Adamsville is a village in Muskingum County, Ohio, United States. The population was 140 at the 2020 census. It is part of the Zanesville micropolitan area.

==History==
Adamsville was laid out in 1832 and named after John Quincy Adams or according to another source, Mordecai Adams, the proprietor of the village. A post office called Adamsville has been in operation since 1837. The village was incorporated in 1864.

==Geography==
According to the United States Census Bureau, the village has a total area of 0.05 sqmi, all land.

===Climate===
The climate in this area is characterized by hot, humid summers and generally mild to cool winters. According to the Köppen Climate Classification system, Adamsville has a humid subtropical climate, abbreviated "Cfa" on climate maps.

==Demographics==

Historical population
| Census | Pop. | Note | %± |
| 1870 | 280 |  | — |
| 1880 | 280 |  | 0.0% |
| 1890 | 335 |  | 19.6% |
| 1900 | 201 |  | −40.0% |
| 1910 | 176 |  | −12.4% |
| 1920 | 151 |  | −14.2% |
| 1930 | 190 |  | 25.8% |
| 1940 | 175 |  | −7.9% |
| 1950 | 164 |  | −6.3% |
| 1960 | 167 |  | 1.8% |
| 1970 | 174 |  | 4.2% |
| 1980 | 229 |  | 31.6% |
| 1990 | 151 |  | −34.1% |
| 2000 | 127 |  | −15.9% |
| 2010 | 114 |  | −10.2% |
| 2020 | 140 |  | 22.8% |
| 2023 (est.) | 137 | Decrease | −2.1% |
U.S. Decennial Census

===2010 census===
As of the census of 2010, there were 114 people, 45 households, and 33 families living in the village. The population density was 2280.0 PD/sqmi. There were 54 housing units at an average density of 1080.0 /sqmi. The racial makeup of the village was 99.1% White and 0.9% from two or more races.

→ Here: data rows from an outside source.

/-! ### Memory forms (R130 to R134, R143) -/

/-- The accesses of an instruction in the station's own scratchpad: each translates without a walk to an offset of it. -/
def Placed (d d2 : Dev) (h : Hart) (ak : AK) (cls : Cls) (accs : List Acc) (locs : List (Nat × TlbE)) (offs : List Nat) : Prop :=
  (∀ a ∈ accs, d.needsWalk h.stn a.va = false) ∧ Dev.checkAccs h (d.thr h).ring ak cls accs d [] = (d2, .ok locs) ∧
  locs.map (fun l => region l.1) = offs.map (fun o => .scratch h.stn o) ∧ (d.stn h.stn).spState = 0 ∧ (d.stn h.stn).spPoison = []

/-- The address of element i of an elementwise form (R130). -/
def elemAddr (t : Thread) (form : VmForm) (f : VmF) (i : Nat) : Word :=
  let n := etWidth f.et.toNat / 8
  let iw := if f.iw = 1 then 16 else if f.iw = 2 then 32 else 64
  match form with
  | .unit => t.gr f.rs1 + w f.imm.toInt + w (i * n : Nat)
  | .strided => t.gr f.rs1 + w f.imm.toInt + w (i : Int) * t.gr f.rs2
  | _ => t.gr f.rs1 + w (sv iw (elem t f.rs2 iw i)) * (if f.ix then w (n : Nat) else 1)

/-- The legal fields of a form (R121, R130). -/
def vmLegal (form : VmForm) (store : Bool) (f : VmF) : Prop :=
  f.vs3 = 0 ∧ (store = true → f.zm = false) ∧
  match form with
  | .unit => etWidth f.et.toNat ≠ 0 ∧ f.rs2 = 0 ∧ f.iw = 0 ∧ f.ix = false
  | .strided => etWidth f.et.toNat ≠ 0 ∧ f.iw = 0 ∧ f.ix = false
  | .indexed => etWidth f.et.toNat ≠ 0 ∧ f.iw ≠ 0 ∧ f.imm = 0
  | .wholeV => f.km = 0 ∧ f.zm = false ∧ f.et = 0 ∧ f.iw = 0 ∧ f.ix = false ∧ f.rs2 = 0
  | .wholeK => f.km = 0 ∧ f.zm = false ∧ f.et = 0 ∧ f.iw = 0 ∧ f.ix = false ∧ f.rs2 = 0 ∧ f.vd.val < 16 ∧ (store = true ∨ f.vd ≠ 0)

/-- The vector memory instructions. -/
def vmRule : Instr → Option (Hart × VmF × Bool × VmForm × Bool)
  | .vld h f hit => some (h, f, hit, .unit, false)
  | .vlds h f hit => some (h, f, hit, .strided, false)
  | .vldx h f hit => some (h, f, hit, .indexed, false)
  | .vlr h f hit => some (h, f, hit, .wholeV, false)
  | .klr h f hit => some (h, f, hit, .wholeK, false)
  | .vst h f hit => some (h, f, hit, .unit, true)
  | .vsts h f hit => some (h, f, hit, .strided, true)
  | .vstx h f hit => some (h, f, hit, .indexed, true)
  | .vsr h f hit => some (h, f, hit, .wholeV, true)
  | .ksr h f hit => some (h, f, hit, .wholeK, true)
  | _ => none

/-- The widest operand of an elementwise form (R116). -/
def vmWide (form : VmForm) (f : VmF) : Nat :=
  if form = .indexed then max (etWidth f.et.toNat) (if f.iw = 1 then 16 else if f.iw = 2 then 32 else 64) else etWidth f.et.toNat

/-- The bytes of a whole register that a form moves: 2,048 or 256 (R133). -/
def wholeSize (form : VmForm) : Nat := if form = .wholeV then 2048 else 256

/-- The accesses of n bytes at a 64-byte aligned address, cut at a 4 KiB boundary. -/
def whole (a n : Nat) : List Acc :=
  if a % 4096 + n ≤ 4096 then [⟨a, n, 0⟩]
  else [⟨a, 4096 - a % 4096, 0⟩, ⟨(a + (4096 - a % 4096)) % 2 ^ 64, n - (4096 - a % 4096), 0⟩]

/-- The instruction takes a memory fault at an element: VU_FAULT_ELEM names it (R132). -/
def VTraps (i : Instr) (s : State) (d1 : Dev) (h : Hart) (code : Nat) (xaddr : Word) (el : Nat) : Prop :=
  let T := targetOf (d1.stn h.stn) (d1.thr h) code
  ∃ t, exec i s = .next t ∧ t.pending = s.pending ∧
    if (d1.thr h).status.getLsbD (12 + T) then LockedUp d1 t.dev h
    else OnlyHart d1 t.dev h ∧ (t.dev.thr h).vfault = BitVec.ofNat 16 el ∧
      Entered (d1.thr h) { t.dev.thr h with vfault := (d1.thr h).vfault } T (w (code : Nat)) xaddr (d1.thr h).pc
        ((d1.stn h.stn).xvec.getD T 0 + w (64 * code : Nat))

end Sys2Proof.Cert
end

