/-! ### The coupling, orders and binding -/

/-- R41, R428, R429, R431, R432, R435 to R439: The master sends the TICK of the next boundary; a follower accepts one that
passes the checks and otherwise records why; TICKs to a master mean a second or newer staff; a boundary whose TICK is missing is
taken alone, the third in a row parts the follower; REPORTs are sent, received and counted; partition and lease expiry halt the
group. -/
def Obligations.CouplingResults : Prop :=
  ∀ (s : State), let d := s.dev
    let t := d.tt
    let n := t.tick + 1
    let at_ := t.lastB + t.curPeriod * 17
    let msg (num i cyc : Nat) (halt : Bool) : TickMsg := ⟨num, i, halt, false, false, false, 0, cyc, t.period⟩
    Cert.Powered d →
    (∀ (m : TickMsg) (l : Nat), l < 24 → t.role = 1 → t.hold = true → t.ann = [] → t.plan.running = false → t.cplChild = BitVec.ofNat 24 (2 ^ l) →
      Cert.ReadyLink (d.link l) →
      ((∃ num i why, t.halt = some (num, i, why) ∧ m = msg num i t.cycnum true) ∨
       (t.halt = none ∧ n < t.expiry ∧ (t.state = 4 ∨ (t.state = 5 ∧ t.resume ≠ some n)) ∧ m = msg n at_ t.cycnum false) ∨
       (t.halt = none ∧ n < t.expiry ∧ t.state ≠ 4 ∧ t.state ≠ 5 ∧ t.plan.active = false ∧ m = msg n at_ t.plan.cyc false)) →
      let d1 : Dev := { d with now := max d.now (m.at_ - t.lead * 17000) }
      Cert.Makes .tickSend s { Cert.sent d1 l (Cert.flitTo d 2 0 (d.link l).peer false (Cert.tickBytes d1 m)) with tt := { t with ann := [m] } }) ∧
    (∀ l rx f rest, Cert.Delivered d l rx f rest → f.kind = 2 → flitU f 12 1 = 1 →
      let ep := flitU f 40 4
      let fl := flitU f 13 1
      let inst := rx + flitU f 32 4 * 17 - (d.link l).lat * 17
      let m : TickMsg := ⟨flitU f 16 8, inst, fl % 2 = 1, fl / 2 % 2 = 1, fl / 4 % 2 = 1, fl / 8 % 2 = 1, flitU f 14 1, flitU f 24 8, flitU f 36 4⟩
      let u := Cert.taken d rest
      (t.role ≠ 1 → (l = t.cplParent ∧ t.epoch ≤ ep ∧ t.tick < m.num ∧ rx < inst → t.cplChild = 0 →
          Cert.Makes .tickReceive s { u with tt := { t with
            epoch := max t.epoch ep, cplMaster := (if t.epoch < ep then flitU f 44 2 else t.cplMaster), misses := 0, lastRx := m.num, ann := t.ann.filter (fun x => decide (x.num < m.num)) ++ [m] } }) ∧
        (¬ (l = t.cplParent ∧ t.epoch ≤ ep ∧ t.tick < m.num ∧ rx < inst) → Cert.Ends .tickReceive s (fun x =>
          x = { u with tt := { t with cerr := x.tt.cerr } } ∧ ∀ b, x.tt.cerr.getLsbD b = (t.cerr.getLsbD b || decide (b = 0 ∧ ep < t.epoch) ||
            decide (b = 1 ∧ l ≠ t.cplParent) || decide (b = 2 ∧ (m.num ≤ t.tick ∨ inst ≤ rx)))))) ∧
      (t.role = 1 → (ep < t.epoch → Cert.Makes .tickReceive s { u with tt := { t with cerr := Cert.mark t.cerr 0 } }) ∧
        (t.halt = none → t.ann = [] →
          (ep = t.epoch → Cert.Makes .tickReceive s { u with tt := { t with cerr := Cert.mark t.cerr 4, halt := Cert.haltPlaced d 4 } }) ∧
          (t.epoch < ep → Cert.Ends .tickReceive s (fun x => ∃ why, x = { u with
            free := d.free + 1, tt := { t with role := 2, hold := false, halt := Cert.haltPlaced d why } }))))) ∧
    (∀ (p tj : BitVec 16) (mj : Nat), t.role = 2 → Cert.Settled d → t.ann = [] → t.cplChild = 0 → (d.link t.cplParent).state ≠ 4 →
      (t.parting = false → t.sched.active = false → t.sched.running = false →
        Cert.Makes (.missedTick p tj mj) s { d with
          now := max d.now at_, rc := { d.rc with seen := [] }, capL := Cert.capAfter d.pw d.capL p.toNat tj.toInt,
          pw := Cert.powerAfter d.pw d.capL p tj mj,
          tt := { t with err := Cert.mark t.err 1, misses := min 15 (t.misses + 1), tick := n, lastB := at_, cur := none, repSent := n,
                         parting := decide (min 15 (t.misses + 1) = 3) } }) ∧
      (t.parting = true → Cert.Ends (.missedTick p tj mj) s (fun x => x.tt.state = 4 ∧ x.tt.why = 4 ∧ x.tt.tick = n ∧ x.tt.parting = false ∧
        x.tt.err = Cert.mark t.err 1))) ∧
    (∀ l rx f rest, Cert.Delivered d l rx f rest → f.kind = 2 → flitU f 12 1 = 2 → l < 24 → t.cplChild.getLsbD l = true → t.role = 1 →
      flitU f 40 4 ≤ t.epoch →
      let fl := flitU f 13 1
      let same := flitU f 36 4 = crc32c t.digestBytes
      let r : Rep := ⟨l, flitU f 16 8, fl / 2 % 2 = 1 ∧ same, fl / 4 % 2 = 1, flitU f 14 1, flitU f 24 8, flitU f 32 2, flitU f 34 2⟩
      let t1 : Tt := { t with cerr := (if same then t.cerr else Cert.mark t.cerr 3), reports := t.reports.filter (fun x => x.link != l) ++ [r] }
      (fl % 2 = 0 → Cert.Makes .reportReceive s { Cert.taken d rest with tt := t1 }) ∧
      (fl % 2 = 1 → t.halt = none → t.ann = [] →
        Cert.Makes .reportReceive s { Cert.taken d rest with tt := { t1 with halt := Cert.haltPlaced d (flitU f 15 1) } })) ∧
    (t.role = 2 → t.repSent ≠ t.tick → Cert.ReadyLink (d.link t.cplParent) →
      let d1 : Dev := { d with now := max d.now (t.lastB + t.curPeriod * 17 * (16 - t.cplDepth) / 16) }
      ∃ data, Cert.Makes .reportTimeout s { Cert.sent d1 t.cplParent (Cert.flitTo d 2 0 (d.link t.cplParent).peer false data) with
          tt := { t with repSent := t.tick } } ∧
        data = Cert.bytes 1 2 ++ Cert.bytes 1 ((if d.subReady t.tick then 2 else 0) + (if t.subEnded then 4 else 0)) ++
          Cert.bytes 1 t.phase.toNat ++ Cert.bytes 1 0 ++ Cert.bytes 8 t.tick ++ Cert.bytes 8 t.cycnum ++ Cert.bytes 2 (t.missCount t.tick) ++
          Cert.bytes 2 (d.lowMissing t.tick) ++ Cert.bytes 4 (crc32c t.digestBytes) ++ Cert.bytes 4 t.epoch ++ List.replicate 208 0) ∧
    (t.role = 1 → t.hold = true → t.ann = [] →
      (3 ≤ t.incomplete → t.state ≠ 4 → t.state ≠ 5 → t.halt = none →
        Cert.Makes .partitionDetect s { d with tt := { t with incomplete := 0, halt := some (n, at_, 4) } }) ∧
      (t.expiry ≤ n → (t.state = 5 → Cert.Makes .leaseExpiry s { d with tt := { t with hold := false, reason := 5 } }) ∧
        (t.state ≠ 5 → t.halt = none → t.cplChild = 0 → t.plan.running = false →
          Cert.Makes .leaseExpiry s { d with now := max d.now (at_ - t.lead * 17000), tt := { t with
            halt := some (n, at_, 5), ann := [msg n at_ t.cycnum true] } })))

/-- R441, R442, R475, R476, R492, R516, R537, R538: HALT, RESUME, LEASE, STAFF, BIND, UNBIND, SEAL, RETIRE_STN and DEBUG have
their effect where their conditions hold and answer 0, and otherwise answer why; an order of one segment by flits is judged, a
longer one is gathered; returned results are passed on, and a missing one is answered after its time. -/
def Obligations.OrderResults : Prop :=
  ∀ (s : State), let d := s.dev
    let t := d.tt
    d.pw.state = .running →
    let good (i : Instr) (code : Nat) (d1 : Dev) : Prop := Cert.Makes i s (Cert.emits d1 (.orderDone code 0))
    let not (i : Instr) (code : Nat) : Prop := Cert.Makes i s (Cert.emits d (.orderDone code 0x47))
    let halted (d1 : Dev) : Dev := if t.state = 5 then d1 else { d1 with tt := { t with halt := Cert.haltPlaced d 1 } }
    (t.role ≠ 2 → t.halt = none → t.ann = [] → good .orderHalt 1 { d with tt := { t with halt := Cert.haltPlaced d 1 } }) ∧
    (∀ r : Word, t.ann = [] →
      let ok := t.state = 5 ∧ t.hold = true ∧ d.bd.state = 2 ∧ t.tick < r.toNat ∧
        d.now + t.lead * 17000 ≤ t.lastB + (r.toNat - t.tick) * t.curPeriod * 17 ∧ r.toNat < t.expiry ∧
        (if t.role = 0 then d.cfatal = false else t.nMiss = 0 ∧ t.allReady = true)
      (ok → good (.orderResume r) 2 { d with tt := { t with resume := some r.toNat } }) ∧ (¬ ok → not (.orderResume r) 2)) ∧
    (∀ (e : BitVec 32) (x : Word), t.ann = [] →
      let ok := e.toNat = t.epoch ∧ t.hold = true ∧ t.tick < x.toNat ∧ t.tick < t.expiry
      (ok → good (.orderLease e x) 3 { d with tt := { t with expiry := x.toNat } }) ∧ (¬ ok → not (.orderLease e x) 3)) ∧
    (∀ (e : BitVec 32) (x : Word), let ok := t.state = 5 ∧ t.epoch < e.toNat ∧ t.tick < x.toNat
      (ok → good (.orderStaff e x) 4 { d with tt := { t with
        role := 1, hold := true, epoch := e.toNat, expiry := x.toNat, cplParent := 0x1F, cplMaster := d.jn.devid } }) ∧
      (¬ ok → not (.orderStaff e x) 4)) ∧
    (∀ digest, let c := Cert.bindReason d digest
      (c ≠ 0 → Cert.Makes (.orderBind digest) s (Cert.emits { d with bd := { d.bd with reason := c } } (.orderDone 0x10 c))) ∧
      (c = 0 → ∀ k1 k2, recUnwrap d.dict.staged = some (k1, k2) → t.role ≠ 2 → t.halt = none → t.ann = [] →
        let d1 : Dev := { d with
          mem := { d.mem with nextKey := d.mem.nextKey + 1 },
          bd := { d.bd with state := 1, step := (if d.bd.state = 0 then 7 else 1), fresh := decide (d.bd.state = 0),
                            new := some ⟨d.dict.staged, digest, 2 * d.mem.nextKey, k1, k2⟩ } }
        good (.orderBind digest) 0x10 (if d.bd.state = 0 then d1 else halted d1))) ∧
    ((d.bd.state = 2 → t.role ≠ 2 → t.halt = none → t.ann = [] →
        good .orderUnbind 0x11 (halted { d with bd := { d.bd with state := 3, step := 1 } })) ∧
      (d.bd.state = 2 → good .orderSeal 0x12 { d with bd := { d.bd with
        sseq := (d.bd.sseq + 1) % 2 ^ 32, unsigned := d.bd.unsigned ++ [Cert.sealOf d 3] } }) ∧
      (d.bd.state ≠ 2 → not .orderUnbind 0x11 ∧ not .orderSeal 0x12)) ∧
    (∀ n : BitVec 16, let k := n.toNat
      let ok := k < 128 ∧ d.made.getLsbD k = true ∧ d.retStn.getLsbD k = false ∧ d.retPend.getLsbD k = false
      (ok → d.bd.state ≠ 0 → good (.orderRetireStn n) 0x20 { d with retPend := d.retPend ||| (1#128 <<< k) }) ∧
      (ok → d.bd.state = 0 → Cert.Ends (.orderRetireStn n) s (fun x => x.retStn = (d.retStn ||| (1#128 <<< k)) ∧ x.present k = false ∧
        (x.stn k).held = true ∧ (x.stn k).spState = 2 ∧ (x.stn k).sp = Mem.empty ∧ x.out = d.out ++ [.orderDone 0x20 0] ∧ x.retireEv = true)) ∧
      (¬ ok → not (.orderRetireStn n) 0x20)) ∧
    (∀ env, good (.orderDebug env) 0x30 { d with sec := { d.sec with dbg := true, m5 := Config.sha3 (d.sec.m5 ++ env) } }) ∧
    (d.dfatal = false →
      (∀ l rx f rest, Cert.Delivered d l rx f rest → f.kind = 3 →
        let oid := flitU f 12 4
        let len := flitU f 20 2
        let e := (flitBytes f 28 224).take len
        let u := Cert.taken d rest
        (∀ m ∈ d.dict.orders, ¬ (m.src = f.src.toNat ∧ m.oid = oid)) →
        (flitU f 18 2 = 1 → flitU f 16 2 = 0 → 1 ≤ len → len ≤ 224 →
          Cert.Makes (.orderFlit none) s (Cert.emits u (.orderResult f.src.toNat oid 0x40 (bytesAt e 1 1) (bytesAt e 24 8)))) ∧
        (2 ≤ flitU f 18 2 → flitU f 18 2 ≤ 32 → flitU f 16 2 < flitU f 18 2 → len ≤ 7168 → flitU f 18 2 = (len + 223) / 224 →
          Cert.Makes (.orderFlit none) s { u with dict := { d.dict with orders := d.dict.orders ++
            [⟨f.src.toNat, oid, flitU f 18 2, len, ⟨[(flitU f 16 2, flitBytes f 28 224)]⟩⟩] } })) ∧
      ∀ (w : Fwd) r, d.dict.forwards = w :: r →
        let u : Dev := { d with dict := { d.dict with forwards := r } }
        let answer (x : Nat) : Out := match w.origin with
          | .dict p m => .dict p 0x85 m.tid.toNat m.index.toNat m.sub.toNat 0 m.arg.toNat (Cert.bytes 1 x ++ Cert.bytes 1 w.code ++ Cert.bytes 6 w.seq)
          | .flit src oid => .orderResult src oid x w.code w.seq
        (∀ (oid : BitVec 32) (x : BitVec 8), oid.toNat = w.oid → Cert.Makes (.orderFlit (some (oid, x))) s (Cert.emits u (answer x.toNat))) ∧
        Cert.Makes .orderForwardTimeout s (Cert.emits { u with now := max d.now (w.at_ + 680000000) } (answer 0x48)))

There were 45 households, of which 37.8% had children under the age of 18 living with them, 55.6% were married couples living together, 6.7% had a female householder with no husband present, 11.1% had a male householder with no wife present, and 26.7% were non-families. 22.2% of all households were made up of individuals, and 8.8% had someone living alone who was 65 years of age or older. The average household size was 2.53 and the average family size was 2.91.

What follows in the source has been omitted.